Anda di halaman 1dari 3

Dahsyatnya Bersyukur

by Tazkiah an Nafs on Saturday, 04 December 2010 at 15:34 Salah satu akhlaq yang sangat tinggi nilainya dalam Islam adalah bersyukur. Demikian tinggi nilainya sehingga tidaklah salah kalau kita mengatakan bahwa syukur itu mempunyai keagungan dan kedahsyatan yang mengagumkan. Marilah kita lihat beberapa ayat Al-Quran yang mengungkapkan keagungan dan kedahsyatan syukur. Al-Quran menginformasikan, sekurang kurangnya ada 4 keutamaan syukur:

1. Menyebabkan Terhindarnya Siksaan Mengapa Allah akan menyiksamu. Jika kamu bersyukur dan beriman? Dan Allah adalah Maha Syukur lagi Maha Mengetahui. (Surat An-Nisa; 04 : 147).

Antara syukur dan iman itu saling melengkapi. Bersyukur dalam keadaan beriman, dan beriman dalam keadaan bersyukur. Bersyukur saja tidak cukup kalau belum beriman, dan beriman saja belumlah sempurna kalau tidak bersyukur. Dan bagi hambaNya yang beriman dan bersyukur, Allah tidak akan menyiksa mereka. Subhanallaah

2. Menyebabkan Bertambahnya Nikmat Dan ingatlah juga tatkala Tuhan-mu memaklumkan: Sesungguhnya jika kamu bersyukur, pasti Kami akan menambah (nikmat) kepadamu, dan jika kamu mengingkari (nikmat-Ku) maka sesungguhnya azab-Ku sangat pedih. ( QS. Ibrahim :7)
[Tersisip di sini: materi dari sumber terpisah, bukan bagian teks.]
-- ==== Sys2Proof/Certificates/Slice0/Obligations.lean ====
section
/-! DEFINITION. The statements for the provers. -/

namespace Sys2Proof.Claims

open Sys2Proof Sys2Proof.Machine

/-! ### Integer instructions -/

/-- An exact integer saturated to the signed range of n bits: SatS of R112. -/
def clamp (n : Nat) (x : Int) : Int := max (-(2 ^ (n - 1))) (min (2 ^ (n - 1) - 1) x)

/-- With SAT the saturated signed result, else the result modulo the width. -/
def satRule {n : Nat} (sat : Bool) (exact : Int) (r : BitVec n) : Prop :=
  if sat then r.toInt = clamp n exact else (r.toNat : Int) = exact % 2 ^ n

/-- What R112 and R113 give of a 32-bit result r for operands a, b and c; none for other instructions. -/
def intRule : Instr → Option (VForm × (W32 → W32 → W32 → W32 → Prop))
  | .iadd f => some (f, fun a b _ r => satRule (bitAt f.md 1) (a.toInt + b.toInt) r)
  | .isub f => some (f, fun a b _ r => satRule (bitAt f.md 1) (a.toInt - b.toInt) r)
  | .imul f => some (f, fun a b _ r => satRule (bitAt f.md 1) (a.toInt * b.toInt) r)
  | .imad f => some (f, fun a b c r => satRule (bitAt f.md 1) (a.toInt * b.toInt + c.toInt) r)
  | .imulh f => some (f, fun a b _ r =>
      if bitAt f.md 0 then r.toInt = a.toInt * b.toInt / 2 ^ 32 else r.toNat = a.toNat * b.toNat / 2 ^ 32)
  | .imin f => some (f, fun a b _ r =>
      if bitAt f.md 0 then r.toInt = min a.toInt b.toInt else r.toNat = min a.toNat b.toNat)
  | .imax f => some (f, fun a b _ r =>
      if bitAt f.md 0 then r.toInt = max a.toInt b.toInt else r.toNat = max a.toNat b.toNat)
  | .iabs f => some (f, fun a _ _ r => r.toNat = a.toInt.natAbs)
  | .ineg f => some (f, fun a _ _ r => (r.toNat : Int) = (0 - a.toInt) % 2 ^ 32)
  | .idiv f => some (f, fun a b _ r =>
      if b = 0 then r = 0xFFFFFFFF
      else if bitAt f.md 0 then
        if a = 0x80000000 ∧ b = 0xFFFFFFFF then r = 0x80000000 else r.toInt = a.toInt.tdiv b.toInt
      else r.toNat = a.toNat / b.toNat)
  | .irem f => some (f, fun a b _ r =>
      if b = 0 then r = a
      else if bitAt f.md 0 then r.toInt = a.toInt.tmod b.toInt
      else r.toNat = a.toNat % b.toNat)
  | _ => none

/-- What R112 gives of a 64-bit result r; operands a and b of 64 bits, b and c of LEA of 32. -/
def longRule : Instr → Option (VForm × (State → VForm → Nat → W64 → Prop))
  | .ladd f => some (f, fun s f l r => satRule (bitAt f.md 1) ((aOf64 f s l).toInt + (bOf64 f s l).toInt) r)
  | .lsub f => some (f, fun s f l r => satRule (bitAt f.md 1) ((aOf64 f s l).toInt - (bOf64 f s l).toInt) r)
  | .lmul f => some (f, fun s f l r => satRule (bitAt f.md 1) ((aOf64 f s l).toInt * (bOf64 f s l).toInt) r)
  | .lea f => some (f, fun s f l r =>
      (r.toNat : Int) = ((aOf64 f s l).toNat + (bOf f s l).toInt * 2 ^ ((cOf f s l).toNat % 64)) % 2 ^ 64)
  | _ => none

/-! ### Logic, shifts and bit fields -/

/-- Whether bit i lies in the field that control k selects in w bits (R118): position p in bits 7:0, length in bits 15:8. -/
def inField (w : Nat) (k : W32) (i : Nat) : Prop :=
  fldN k 0 8 % w ≤ i ∧ i < fldN k 0 8 % w + min (fldN k 8 8) (w - fldN k 0 8 % w)

/-- What R117 and R118 give of a result r of w bits: a, b and c operands of w bits, k operand B read as 32 bits; none for other instructions and for POPC and CLZ. -/
def logicRule (w : Nat) : Instr → Option (VForm × (BitVec w → BitVec w → W32 → BitVec w → BitVec w → Prop))
  | .and f => some (f, fun a b _ _ r => ∀ i < w, r.getLsbD i = (a.getLsbD i && b.getLsbD i))
  | .or f => some (f, fun a b _ _ r => ∀ i < w, r.getLsbD i = (a.getLsbD i || b.getLsbD i))
  | .xor f => some (f, fun a b _ _ r => ∀ i < w, r.getLsbD i = (a.getLsbD i ^^ b.getLsbD i))
  | .andn f => some (f, fun a b _ _ r => ∀ i < w, r.getLsbD i = (a.getLsbD i && !b.getLsbD i))
  | .shl f => some (f, fun a _ k _ r => r.toNat = a.toNat * 2 ^ (k.toNat % w) % 2 ^ w)
  | .shr f => some (f, fun a _ k _ r =>
      if bitAt f.md 0 then r.toInt = a.toInt / 2 ^ (k.toNat % w) else r.toNat = a.toNat / 2 ^ (k.toNat % w))
  | .rot f => some (f, fun a _ k _ r => ∀ i < w, r.getLsbD ((i + k.toNat) % w) = a.getLsbD i)
  | .bfe f => some (f, fun a _ k _ r =>
      let p := fldN k 0 8 % w
      let n := min (fldN k 8 8) (w - p)
      let x := a.toNat / 2 ^ p % 2 ^ n
      if bitAt f.md 0 ∧ 0 < n ∧ 2 ^ (n - 1) ≤ x then r.toInt = (x : Int) - 2 ^ n else r.toNat = x)
  | .bfi f => some (f, fun a _ k c r => ∀ i < w,
      (inField w k i → r.getLsbD i = a.getLsbD (i - fldN k 0 8 % w)) ∧ (¬inField w k i → r.getLsbD i = c.getLsbD i))
  | .brev f => some (f, fun a _ _ _ r => ∀ i < w, r.getLsbD (w - 1 - i) = a.getLsbD i)
  | _ => none

/-- POPC and CLZ of a word of w bits (R117). -/
def countRule (w : Nat) : Instr → Option (VForm × (BitVec w → W32 → Prop))
  | .popc f => some (f, fun a r => r.toNat = ((List.range w).filter a.getLsbD).length)
  | .clz f => some (f, fun a r => if a = 0 then r.toNat = w else r.toNat + a.toNat.log2 + 1 = w)
  | _ => none

/-! ### Floating point -/

/-- An exact result: no number, an infinity, a zero with its sign, or num / den 2^e, not zero. -/
inductive Exact where
  | nan
  | inf (neg : Bool)
  | zero (neg : Bool)
  | val (num : Int) (den : Nat) (e : Int)

/-- A finite value in units of 2^E, for E at most its exponent. -/
def units (E : Int) : Fp → Int
  | .fin n m e => (if n then -1 else 1) * (m * 2 ^ (e - E).toNat : Nat)
  | _ => 0

/-- A value as an exact result. -/
def exactOf : Fp → Exact
  | .nan => .nan
  | .inf n => .inf n
  | .fin n m e => if m = 0 then .zero n else .val (if n then -(m : Int) else m) 1 e

/-- An exact sum (R119): a zero sum of opposite signs is +0, and -0 under RD. -/
def exactSum (rnd : Rnd) : Fp → Fp → Exact
  | .nan, _ => .nan
  | _, .nan => .nan
  | .inf a, .inf b => if a = b then .inf a else .nan
  | .inf a, .fin _ _ _ => .inf a
  | .fin _ _ _, .inf b => .inf b
  | .fin a m e, .fin b k g =>
    let n := units (min e g) (.fin a m e) + units (min e g) (.fin b k g)
    if n = 0 then .zero (if a = b then a else decide (rnd = .rd)) else .val n 1 (min e g)

/-- An exact quotient: 0 / 0 and inf / inf are no numbers, a nonzero number over zero is infinite. -/
def exactQuot : Fp → Fp → Exact
  | .nan, _ => .nan
  | _, .nan => .nan
  | .inf _, .inf _ => .nan
  | .inf a, .fin b _ _ => .inf (a != b)
  | .fin a _ _, .inf b => .zero (a != b)
  | .fin a m e, .fin b k g =>
    if k = 0 then (if m = 0 then .nan else .inf (a != b))
    else if m = 0 then .zero (a != b)
    else .val (if a != b then -(m : Int) else m) k (e - g)

/-- A code stands for a finite number. -/
def finite (t : Fmt) (c : Nat) : Bool := match t.value c with | .fin _ _ _ => true | _ => false

/-- The sign of a code. -/
def negative (t : Fmt) (c : Nat) : Bool := decide (c / 2 ^ t.mag % 2 = 1)

/-- Whether x, rounded in a direction to a number of integer spacing u beyond the largest finite one m, exceeds m (R126): x, u and m in one unit. -/
def Overflows (rnd : Rnd) (odd : Bool) (x : Int) (m u : Nat) : Prop :=
  match rnd with
  | .rne => 2 * m + u < 2 * x.natAbs ∨ (2 * m + u = 2 * x.natAbs ∧ odd = true)
  | .rz => m + u ≤ x.natAbs
  | .ru => if x < 0 then m + u ≤ x.natAbs else m < x.natAbs
  | .rd => if x < 0 then m < x.natAbs else m + u ≤ x.natAbs
  | .srnd r => m + u ≤ x.natAbs ∨ (m ≤ x.natAbs ∧ r < (x.natAbs - m) * 2 ^ 32 / u)

/-- One rounding of num / den 2^e, which is not zero, to code c (R119, R126, R127). A value that overflows gives what ovf says. Else, under RNE, the nearest number, of two the one with an even code; under RZ the largest in magnitude that does not exceed it; under RU and RD the least number not below and the greatest not above it; under SRND the one that RZ gives, or the next in magnitude when the random number lies below the fraction cut off. -/
def Rounded (t : Fmt) (rnd : Rnd) (ovf : Bool → Nat → Prop) (num : Int) (den : Nat) (e : Int) (c : Nat) : Prop :=
  let E := min e t.qmin
  let x : Int := num * 2 ^ (e - E).toNat
  let v (d : Nat) : Int := units E (t.value d) * den
  let m : Nat := (v t.top).natAbs
  let truncated (z : Nat) : Prop := finite t z = true ∧ negative t z = decide (num < 0) ∧ (v z).natAbs ≤ x.natAbs ∧
    ∀ d, finite t d = true → (v d).natAbs ≤ x.natAbs → (v d).natAbs ≤ (v z).natAbs
  (Overflows rnd (t.top % 2 == 1) x m (m - (v (t.top - 1)).natAbs) → ovf (decide (num < 0)) c) ∧
  (¬Overflows rnd (t.top % 2 == 1) x m (m - (v (t.top - 1)).natAbs) →
    finite t c = true ∧ negative t c = decide (num < 0) ∧
    match rnd with
    | .rne => ∀ d, finite t d = true →
        (v c - x).natAbs < (v d - x).natAbs ∨ ((v c - x).natAbs = (v d - x).natAbs ∧ (v d = v c ∨ c % 2 = 0))
    | .rz => truncated c
    | .ru => x ≤ v c ∧ ∀ d, finite t d = true → x ≤ v d → v c ≤ v d
    | .rd => v c ≤ x ∧ ∀ d, finite t d = true → v d ≤ x → v d ≤ v c
    | .srnd r => ∃ z, truncated z ∧
        c = if r < (x.natAbs - (v z).natAbs) * 2 ^ 32 / ((v (z + 1)).natAbs - (v z).natAbs) then z + 1 else z)

/-- IEEE 754-2019 overflow (R126): an infinity, or the largest finite number where the direction points toward zero. -/
def ieeeOver (t : Fmt) (rnd : Rnd) (neg : Bool) (c : Nat) : Prop :=
  let largest : Prop := c = t.top + if neg then 2 ^ t.mag else 0
  match rnd with
  | .rne => t.value c = .inf neg
  | .rz => largest
  | .ru => if neg then largest else t.value c = .inf false
  | .rd => if neg then t.value c = .inf true else largest
  | .srnd _ => largest

/-- The code of an exact result (R119): a NaN is the canonical one. -/
def CodeOf (t : Fmt) (rnd : Rnd) (x : Exact) (c : Nat) : Prop :=
  c < 2 ^ (t.mag + 1) ∧
  match x with
  | .nan => some c = t.nan
  | .inf n => t.value c = .inf n
  | .zero n => c = if n then 2 ^ t.mag else 0
  | .val num den e => Rounded t rnd (ieeeOver t rnd) num den e c

/-- SAT of R119 on a code: NaN, negative numbers and -0 give +0, numbers above one give one. -/
def satRange (t : Fmt) (one : Nat) (sat : Bool) (c r : Nat) : Prop :=
  if sat then
    (if t.value c = .nan ∨ negative t c = true then r = 0 else if one < c then r = one else r = c)
  else r = c

/-- The direction of MOD bits 2:0 (R68): RN, RZ, RU, RD. -/
def direction (f : VForm) : Rnd :=
  match fldN f.md 0 3 with | 0 => .rne | 1 => .rz | 2 => .ru | 3 => .rd | _ => .srnd 0

/-- What R120 and R122 give of FADD, FSUB, FMUL, FFMA, FDIV and FRCP: the direction and the exact result of the three operand values. -/
def arithRule : Instr → Option (VForm × Rnd × (Fp → Fp → Fp → Exact))
  | .fadd f => some (f, direction f, fun a b _ => exactSum (direction f) a b)
  | .fsub f => some (f, direction f, fun a b _ => exactSum (direction f) a b.neg)
  | .fmul f => some (f, direction f, fun a b _ => exactOf (mulFp a b))
  | .ffma f => some (f, direction f, fun a b c => exactSum (direction f) (mulFp a b) c)
  | .fdiv f => some (f, direction f, fun a b _ => exactQuot a b)
  | .frcp f => some (f, .rne, fun a _ _ => exactQuot (.fin false 1 0) a)
  | _ => none

/-- What R124 gives of HADD2, HMUL2 and HFMA2 in one half. -/
def packedRule : Instr → Option (VForm × (Fp → Fp → Fp → Exact))
  | .hadd2 f => some (f, fun a b _ => exactSum (direction f) a b)
  | .hmul2 f => some (f, fun a b _ => exactOf (mulFp a b))
  | .hfma2 f => some (f, fun a b c => exactSum (direction f) (mulFp a b) c)
  | _ => none

/-- The half format of MOD bit 9 (R124). -/
def half (f : VForm) : Fmt := if bitAt f.md 9 then bf16 else fp16

/-- One in that format. -/
def halfUnit (f : VForm) : Nat := if bitAt f.md 9 then 0x3F80 else 0x3C00

/-- Where a number's code stands in the order of R121, in which -0 lies below +0. -/
def rank (t : Fmt) (c : Nat) : Int := if negative t c then -1 - (c % 2 ^ t.mag : Nat) else (c % 2 ^ t.mag : Nat)

/-- minimumNumber and maximumNumber of R121 on codes: a NaN gives way to a number, two give the canonical NaN. -/
def MinMax (t : Fmt) (least : Bool) (a b r : Nat) : Prop :=
  if t.value a = .nan then (if t.value b = .nan then some r = t.nan else r = b)
  else if t.value b = .nan then r = a
  else r = if (rank t a ≤ rank t b) = (least = true) then a else b

/-- The exponent unit of FP32 subnormals, in which every FP32 number is an integer. -/
abbrev e32 : Int := -149

/-- The integer of a finite FP32 code in units of 2^-149. -/
def int32 (c : Nat) : Int := units e32 (fp32.value c)

/-- The square root of the positive number m 2^e, rounded to FP32 code c in a direction (R119, R120). -/
def RootRounded (rnd : Rnd) (m : Nat) (e : Int) (c : Nat) : Prop :=
  let x : Nat := m * 2 ^ (e + 298).toNat
  finite fp32 c = true ∧ negative fp32 c = false ∧
  match rnd with
  | .rne => ∀ d, finite fp32 d = true → negative fp32 d = false →
      (int32 c < int32 d → (4 * x : Int) ≤ (int32 c + int32 d) ^ 2) ∧ (int32 d < int32 c → (int32 c + int32 d) ^ 2 ≤ (4 * x : Int))
  | .rz | .rd => int32 c ^ 2 ≤ (x : Int) ∧ ∀ d, finite fp32 d = true → int32 d ^ 2 ≤ (x : Int) → int32 d ≤ int32 c
  | .ru => (x : Int) ≤ int32 c ^ 2 ∧ ∀ d, finite fp32 d = true → negative fp32 d = false → (x : Int) ≤ int32 d ^ 2 → int32 c ≤ int32 d
  | .srnd _ => True

/-- The code of a square root (R120, R122). -/
def RootOf (rnd : Rnd) : Fp → Nat → Prop
  | .nan, c => c = 0x7FC00000
  | .inf n, c => c = if n then 0x7FC00000 else 0x7F800000
  | .fin n m e, c =>
    if m = 0 then c = if n then 0x80000000 else 0
    else if n then c = 0x7FC00000 else RootRounded rnd m e c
Dalam ayat diatas, Allah menyatakan pasti akan menambah nikmat apabila hambaNya bersyukur. Janji Allah tersebut diatas dikuatkan dengan kata kata pasti, dan tidak ada syarat apapun setelahnya. Artinya, secara absolut orang orang yang bersyukur akan diberi oleh Allah tambahan nikmatnya. Pernyataan dalam ayat tersebut diatas diperkuat lagi dengan ayat lain yang menyatakan bahwa syukur seorang hamba itu adalah untuk dirinya sendiri, sedangkan Allah sama sekali tidak memerlukan syukur itu:

Bersyukurlah kepada Allah. Dan barangsiapa bersyukur (kepada Allah), maka sesungguhnya ia bersyukur untuk dirinya sendiri, dan barangsiapa tidak bersyukur, sesungguhnya Allah Maha Kaya lagi Maha Terpuji (Luqman; 31 : 12)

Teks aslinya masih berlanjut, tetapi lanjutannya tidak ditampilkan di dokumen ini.